For the L2 group, we again detect one significant cluster but now spanning a slightly shorter range of [-350, 950].

```
CPA_L2$empirical_clusters
#> ── Empirical clusters (chisq p < 0.05) ───────────────── <empirical_clusters> ──
#> Condition (df = 1)
#> [-350, 950]: 620.678 (p=0.0010)
#> ────────────────────────────────────────────────────────────────────────────────
```

It is important to note that within this split analysis, we cannot
compare the `Condition`

effect across `Lang`

groups.
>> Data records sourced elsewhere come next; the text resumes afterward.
/-- A reload that matches or does not; other faults of the region that are open; and another tile that reloads. -/
theorem wit_FaultUnits_reload :
    (∀ b ∈ [true, false], let s : State := { stMem cxMem (tlRe (some (.plane false 0))) (if b then img else imgOf 1) with pages := [pg5] }
      s.regionOf 0 = some (1, rg) ∧ (s.tile 0).reload = some (.plane false 0) ∧ (s.tile 0).plane (s.tile 0).epoch = some plImg
      ∧ s.reread rg.asid plImg.addr 28 plImg.sig = (if b then some img else none) ∧ s.openFaults 1 rg = [])
    ∧ (∀ k ∈ [0x22, 3], let f := tok0 (BitVec.ofNat 16 k) 2 true; let s : State := { stMem cxMem (tlRe (some (.plane false 0))) img with ftoks := [f] }
      s.openFaults 1 rg = [f] ∧ f.cause.toNat % 256 = k ∧ f.tile = 0)
    ∧ (let s : State := { st cxMem (tlRe (some (.plane false 0))) with tiles := [(0, tlRe (some (.plane false 0))), (1, tlRe (some (.plane false 0)))] }
      1 ∈ ({ rg with w := 2 } : Region).tiles ∧ (s.tile 1).reload ≠ none) := by decide +kernel

theorem wit_FaultUnits :
    (let s : State := { st cxMem with invals := [inv1 [0]] }; s.invals.find? (fun y => y.id == 9) = some (inv1 [0]) ∧ 0 ∈ (inv1 [0]).todo ∧ (inv1 [0]).names 0 = true)
    ∧ (let s : State := { stRq { rq .read 8 with st := .performed } with invals := [inv1 []] }; s.invals.find? (fun y => y.id == 9) = some (inv1 []) ∧ 0 ∉ (inv1 []).todo
      ∧ ∀ i ∈ SMap.getD (inv1 []).wait 0 [], s.onItsWay i = false)
    ∧ (let s : State := { stRq (rq .read 8) with invals := [inv1 []] }; ∃ i ∈ SMap.getD (inv1 []).wait 0 [], s.onItsWay i = true)
    ∧ (let s := st cxMem (tlRe none); s.regionOf 0 = some (1, rg) ∧ (s.tile 0).reload = none ∧ (s.tile 0).struck (.plane false 0) = true ∧ 0 ∈ rg.tiles)
    ∧ (∀ n ∈ [9, 10, 11], let r : Region := { rg with quiet := n, idle := n }; let c : Ctx := { cxMem with qwc := 10, wdog := 10 }; let s := stReg c {} r
      s.region? 1 = some r ∧ r.st = .running ∧ r.frozen = false ∧ s.ctxAt r.sw = some c ∧ c.qwc.toNat = 10 ∧ c.wdog.toNat = 10)
    ∧ inDevice 0x3F000000010 = true ∧ isCounter ((0x3F000000010 - 0x3F000000000) / 8) = true := by decide +kernel

/-- A command of queue 1, with the doubles behind its first; and the machine with it at the head of die 0's conduit. -/
def cmdOf (code : Nat) (ds : List W64) : Cmd := ⟨1, 0, 3, (BitVec.ofNat 64 (code + 0x77 * 2 ^ 32) :: ds) ++ List.replicate (7 - ds.length) 0⟩
def stCmd (c : Cmd) (r : Region) (jset : Bool := true) : State :=
  let s := stRoot cxMem r false
  { s with dies := [(0, { cmds := [c] })], hub := { s.hub with jset := jset } }
/-- An image with one variant of two words. -/
def kimg : List Byte :=
  leBytes 4 0x4B494D47 ++ leBytes 4 1 ++ leBytes 4 136 ++ List.replicate 52 0 ++ leBytes 4 0x101 ++ leBytes 4 0 ++ leBytes 4 128 ++ leBytes 4 8 ++ List.replicate 48 0
    ++ leBytes 8 0xF4000002F4000002

theorem wit_HubCommands_launch :
    (∀ v ∈ [0x5000000000, 0x1000500000010, 0x80000000000000], let c := cmdOf 1 [0x10040, BitVec.ofNat 64 v]; let s := stCmd c rg
      (s.die 0).cmds = [c] ∧ c.malformed s.hub = false ∧ c.code = 1 ∧ (c.dbl 2).toNat = v ∧ s.imageAt 5 (c.dbl 1) = none)
    ∧ (let c := cmdOf 1 [0x10040, 0x1000500000010]; let s : State := { stCmd c rg with mem := Memory.putBytes [] 0x20040 kimg }
      c.code = 1 ∧ (c.dbl 2).toNat / 2 ^ 55 = 0 ∧ (c.dbl 2).toNat / 2 ^ 48 % 16 ≠ 0 ∧ (c.dbl 2).extractLsb' 32 16 = 5 ∧ s.imageAt 5 (c.dbl 1) = some [⟨1, 1, 0, leBytes 8 0xF4000002F4000002, [], 64⟩]) := by
  decide +kernel

/-- Each of these commands is refused where it stands before any journal is set. -/
theorem wit_HubCommands_malformed : (∀ k ∈ [1, 2, 3, 4, 5, 6, 8], let c := cmdOf k [1]; let s := stCmd c rg false; (s.die 0).cmds = [c] ∧ c.malformed s.hub = true ∧ c.code = k)
    ∧ (cmdOf 1 [1]).code < 2 ∧ 7 < (cmdOf 8 [1]).code ∧ (stCmd (cmdOf 5 [9]) rg).region? ((cmdOf 5 [9]).dbl 1).toNat = none := by decide +kernel

theorem wit_HubCommands_names :
    (∀ k ∈ [2, 3, 4, 5, 6, 7], ∀ x ∈ [RegionSt.running, .saved, .waiting], let c := cmdOf k [1]; let r := { rg with st := x }; let s := stCmd c r
      (s.die 0).cmds = [c] ∧ c.malformed s.hub = false ∧ c.code = k ∧ s.handleOf c = 1 ∧ s.region? (c.dbl 1).toNat = some r ∧ (s.hub.queue r.queue).owner = (s.hub.queue c.q).owner ∧ r.st = x
      ∧ s.region? ((cmdOf k [9]).dbl 1).toNat = none)
    ∧ (let s : State := stCmd (cmdOf 5 [1]) rg; let s : State := { s with hub := { s.hub with queues := [(1, { cfg := 0x10000 })] } }; (s.hub.queue 0).owner ≠ (s.hub.queue 1).owner)
    ∧ (∀ n ∈ [0, 2], let c := cmdOf 2 [1, 0x10000, 0x10040]; let s : State := { stCmd c rg with tiles := [(0, { region := 1, p0 := some pl1 })], mem := Memory.putBytes [] 0x20040 (descOf n) }
      rg.tileAt 0 0 = some 0 ∧ (c.dbl 2).toNat = 0x10000 ∧ (c.dbl 3).toNat % 32 = 0 ∧ s.vBytes 5 (c.dbl 3) 32 = some (descOf n)
      ∧ ((s.bindPort 0 1 (doublesOf 4 (descOf n)) 5 (some (1, 0x77, 1))).2 = 0 ↔ n = 2))
    ∧ (let c := cmdOf 2 [1, 0x101, 3]; let s := stCmd c rg; rg.tileAt 1 1 = none ∧ (c.dbl 3).toNat % 32 ≠ 0 ∧ s.vBytes 5 0x80000 32 = none) := by decide +kernel

theorem wit_HubCommands_regions :
    rg.domain = none
    ∧ (let c := cmdOf 3 [1, 0x9000000000021]; let s : State := { stCmd c { rg with domain := some 2 } with domains := [(2, dmn 0 [])], nextId := 50 }
      s.dom? 2 = some (dmn 0 []) ∧ (dmn 0 []).serving 0 = 0 ∧ s.cascTakes 2 (dmn 0 []) 0 = true ∧ (∀ q ∈ (dmn 0 []).pips, q.id ≠ 50)
      ∧ ((dmn 0 []).at 0).t ≤ basinOf (dmn 0 []).bsh (setField (c.dbl 2) 7 4 2))
:= by decide +kernel

theorem wit_HubCommands_contract :
    (∀ p ∈ [(0, 16, 15, true), (0, 16, 16, false), (0, 0, 0, false)], let c := cmdOf 4 [1, BitVec.ofNat 64 p.1, BitVec.ofNat 64 p.2.1, BitVec.ofNat 64 p.2.2.1]; let s := stCmd c rg
      (c.dbl 2).toNat = 0 ∧ (c.dbl 3).toNat = p.2.1 ∧ (c.dbl 4).toNat = p.2.2.1 ∧ s.admitted 1 rg p.2.2.1 p.2.1 = p.2.2.2)
    ∧ (let c := cmdOf 4 [1, 2]; (c.dbl 2).toNat / 2 % 128 ≠ 0)
:= by decide +kernel

/-- A contract on frames: its port delivers to the element, or is no such port; and it can be admitted, or cannot. -/
theorem wit_HubCommands_frames : ∀ p ∈ [(1, 15), (1, 16), (0x101, 15)], ∀ x ∈ [RegionSt.running, .saved],
    let c := cmdOf 4 [1, BitVec.ofNat 64 p.1, 16, BitVec.ofNat 64 p.2]; let r := { rg with st := x }
    let s : State := { stCmd c r with tiles := [(0, { region := 1, p0 := some pl1 })] }
    c.code = 4 ∧ s.region? (c.dbl 1).toNat = some r ∧ (c.dbl 2).getLsbD 0 = true ∧ (c.dbl 2).toNat / 2 % 128 = 0 ∧ (c.dbl 2).toNat / 2 ^ 14 % 4 = 0 ∧ (c.dbl 2).toNat / 2 ^ 32 = 0
      ∧ (c.dbl 3).toNat = 16 ∧ (c.dbl 4).toNat = p.2 ∧ r.tileAt ((c.dbl 2).toNat / 2 ^ 16 % 256) ((c.dbl 2).toNat / 2 ^ 24 % 256) = some 0
      ∧ (s.tile 0).plane (s.tile 0).epoch = some pl1 ∧ (SMap.get? pl1.vps ((c.dbl 2).toNat / 256 % 64)).map vpOut = some (decide (p.1 = 0x101))
      ∧ s.admitted 1 r (c.dbl 4).toNat (c.dbl 3).toNat = decide (p.2 = 15) := by decide +kernel

/-- The oldest fault that froze the region is settled, alone or with others open; a stray token goes with it. -/
theorem wit_HubCommands_settled :
    (∀ k ∈ [1, 3, 0x10, 0x20, 0x21, 0x22, 0x23, 0x31], ∀ gs ∈ [[], [tok0 7 2 true], [tok0 0x24 2 true], [tok0 0x31 2 true]], let f := tok0 (BitVec.ofNat 16 k) 2 true
      let c := cmdOf 7 [1]; let r := { rg with faults := f :: gs }; let s := stCmd c r
      c.code = 7 ∧ s.region? (c.dbl 1).toNat = some r ∧ c.dbl 2 = 0 ∧ f.cause.toNat % 256 = k ∧ r.faults.erase f = gs
      ∧ (k < 0x30 → r.faults.find? (fun g => decide (g.cause.toNat % 256 < 0x30)) = some f ∧ s.openFaults 1 { r with faults := r.faults.erase f } = gs.filter fun g => decide (g.cause.toNat % 256 < 0x30))
      ∧ r.faults.head? = some f ∧ ∀ y ∈ r.tiles, (s.tile y).reload = none)
    ∧ (let f := tok0 0x22 2 true; let tl : Tile := { tlVe [tokD] [] with region := 1 }; let s : State := { stCmd (cmdOf 7 [1]) { rg with faults := [f] } with tiles := [(0, tl)] }
      s.tile f.tile = tl ∧ f.tval.toNat / 2 ^ 32 % 64 = 0 ∧ f.tval.toNat / 2 ^ 38 % 16 = 0 ∧ (∀ x ∈ (tl.se 0).fifo, x.ep ≠ tl.epoch)
      ∧ (tl.buf (qKey 0 0)).toks.find? (fun x => x.ep == tl.epoch) = some tokD)
    ∧ (∀ v ∈ [0, 1], let c := cmdOf 7 [9, BitVec.ofNat 64 v]; c.code = 7 ∧ (stCmd c rg).region? (c.dbl 1).toNat = none ∧ (c.dbl 2).toNat = v) := by
  decide +kernel

theorem wit_HubCommands_reply :
    (∀ n ∈ [0, 0x31, 0x10], ∀ v ∈ [0, 1, 2], let k : List FaultTok := if n = 0 then [] else [tok0 (BitVec.ofNat 16 n) 2 true]; let c := cmdOf 7 [1, BitVec.ofNat 64 v]; let r := { rg with faults := k }; let s := stCmd c r
      s.region? 1 = some r ∧ (c.dbl 2).toNat = v ∧ r.faults = k ∧ c.code = 7)
    ∧ (∀ y ∈ (stCmd (cmdOf 7 [1]) rg).regionCtxs rg, y.2.pend = [])
    ∧ (∀ y ∈ rg.tiles, ((stCmd (cmdOf 7 [1]) rg).tile y).reload = none)
    ∧ (let s : State := { stCmd (cmdOf 7 [1]) rg with tiles := [(0, tlRe (some (.plane false 0)))] }; ∃ y ∈ rg.tiles, (s.tile y).reload ≠ none) := by decide +kernel

theorem wit_HubCommands_param :
    (∀ p ∈ [(0, 0x80000000000000, true), (2, 0x80000000000000, false), (0, 0x40000000000000, false), (1, 0x40000000000000, true)], let c := cmdOf 8 [BitVec.ofNat 64 p.1, BitVec.ofNat 64 p.2.1]
      let s := stCmd c rg; c.code = 8 ∧ c.malformed s.hub = false ∧ s.hub.ckpt = none ∧ (decide ((c.dbl 1).toNat ≤ 1) && targetOk (c.dbl 1).toNat (c.dbl 2).toNat) = p.2.2 ∧ (∃ x ∈ s.regions, x.2.st = .running)
      ∧ ∀ x ∈ (stCmd c { rg with st := .saved }).regions, x.2.st ≠ .running)
    ∧ (∀ p ∈ [(0, 5, 0), (1, 4096, 0), (1, 4095, 0), (1, 0x80000001, 0), (2, 100, 0), (2, 3000, 0), (2, 3001, 0), (3, 0x1000, 7), (3, 0x1008, 7), (3, 0x1000, 25), (3, 0x4000000000, 7)],
      let c := cmdOf 9 [BitVec.ofNat 64 p.1, BitVec.ofNat 64 p.2.1, BitVec.ofNat 64 p.2.2]; let s := stCmd c rg false
      c.code = 9 ∧ c.malformed s.hub = false ∧ c.dbl 1 = BitVec.ofNat 64 p.1 ∧ (c.dbl 2).toNat = p.2.1 ∧ (c.dbl 3).toNat = p.2.2 ∧ s.hub.jset = false) := by decide +kernel

/-- A hub that serves queue 1 of head 0, its ring of two commands at 0x20000. -/
def hub1 (cfg : W64) (posted : Nat) : Hub :=
  { booted := true, ok := true, jset := true, queues := [(1, { base := 0x20000, cfg := cfg, posted := BitVec.ofNat 32 posted })], pvec := [1], fetches := [(0, 1)] }
def stHub (hb : Hub) (r : Region) : State := { stRoot cxMem r false with hub := hb }

theorem wit_HubSteps_queue :
    (∀ n ∈ [0, 1], let s := stHub (hub1 0x80000001 n) rg; s.hub.booted = true ∧ (s.hub.queue 1).owner = 0 ∧ s.hub.serves 1 = true ∧ ((s.hub.queue 1).fetched ≠ (s.hub.queue 1).posted ↔ n = 1)
      ∧ 1 ∈ s.hub.pvec ∧ s.hub.scan ≤ 1 ∧ (∀ j ∈ s.hub.pvec, s.hub.scan ≤ j → 1 ≤ j) ∧ s.hub.pvec.Pairwise (· < ·) ∧ s.hub.fetches = [(0, 1)]
      ∧ (s.hub.queue 1).base.toNat + 64 * ((s.hub.queue 1).fetched.toNat % 2 ^ (s.hub.queue 1).lg) = 0x20000 ∧ populated 0x20000 = true ∧ populated (0x20000 + 63) = true)
    ∧ (stHub (hub1 1 0) rg).hub.serves 1 = false ∧ ((hub1 0x80010001 0).queue 1).owner = 1
    ∧ (⟨1, 0, 0, doublesOf 8 (List.replicate 64 0)⟩ : Cmd).malformed (hub1 0x80000001 1) = true ∧ (cmdOf 5 [1]).malformed (hub1 0x80000001 1) = false
    ∧ (let h : Hub := { hub1 0x80000001 1 with queues := [(1, { base := 0x4000000000, cfg := 0x80000001, posted := 1 })] }; h.serves 1 = true ∧ populated 0x4000000000 = false) := by
  decide +kernel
This is not just on the basis of such a comparison being a
post-hoc test, thus carrying less weight as a piece of evidence.
Instead, there is a more fundamental problem in the fact that the
magnitude of the effect (i.e., the cluster-mass statistic) is an
abstraction over the shape of the data (and permutations of the data) as
a *time series*, which cannot be recovered post-hoc.

More simply put, given the cluster-mass of 1032 over [-650, 950] for native speakers and the cluster-mass of 621 over [-350, 950] for non-native speakers, we cannot conclude a difference in cluster-mass of 411 over the non-intersecting region [-650, -350].

Here, we already know that this isn’t the case: the complete 2-by-2 CPA from above detected significant clusters for the interaction effect at [-600, -350] and [0, 250], each with a smaller cluster-mass. Thus, we can only get an estimate this effect if the comparison is specified at the start and baked into the CPA procedure itself (here, in the form of an interaction term, with the appropriate contrast coding schemes).

Lastly, as also noted elsewhere on the package website, be careful of making statements about the timecourse of an effect from a CPA (Sassenhagen & Draschkow, 2019).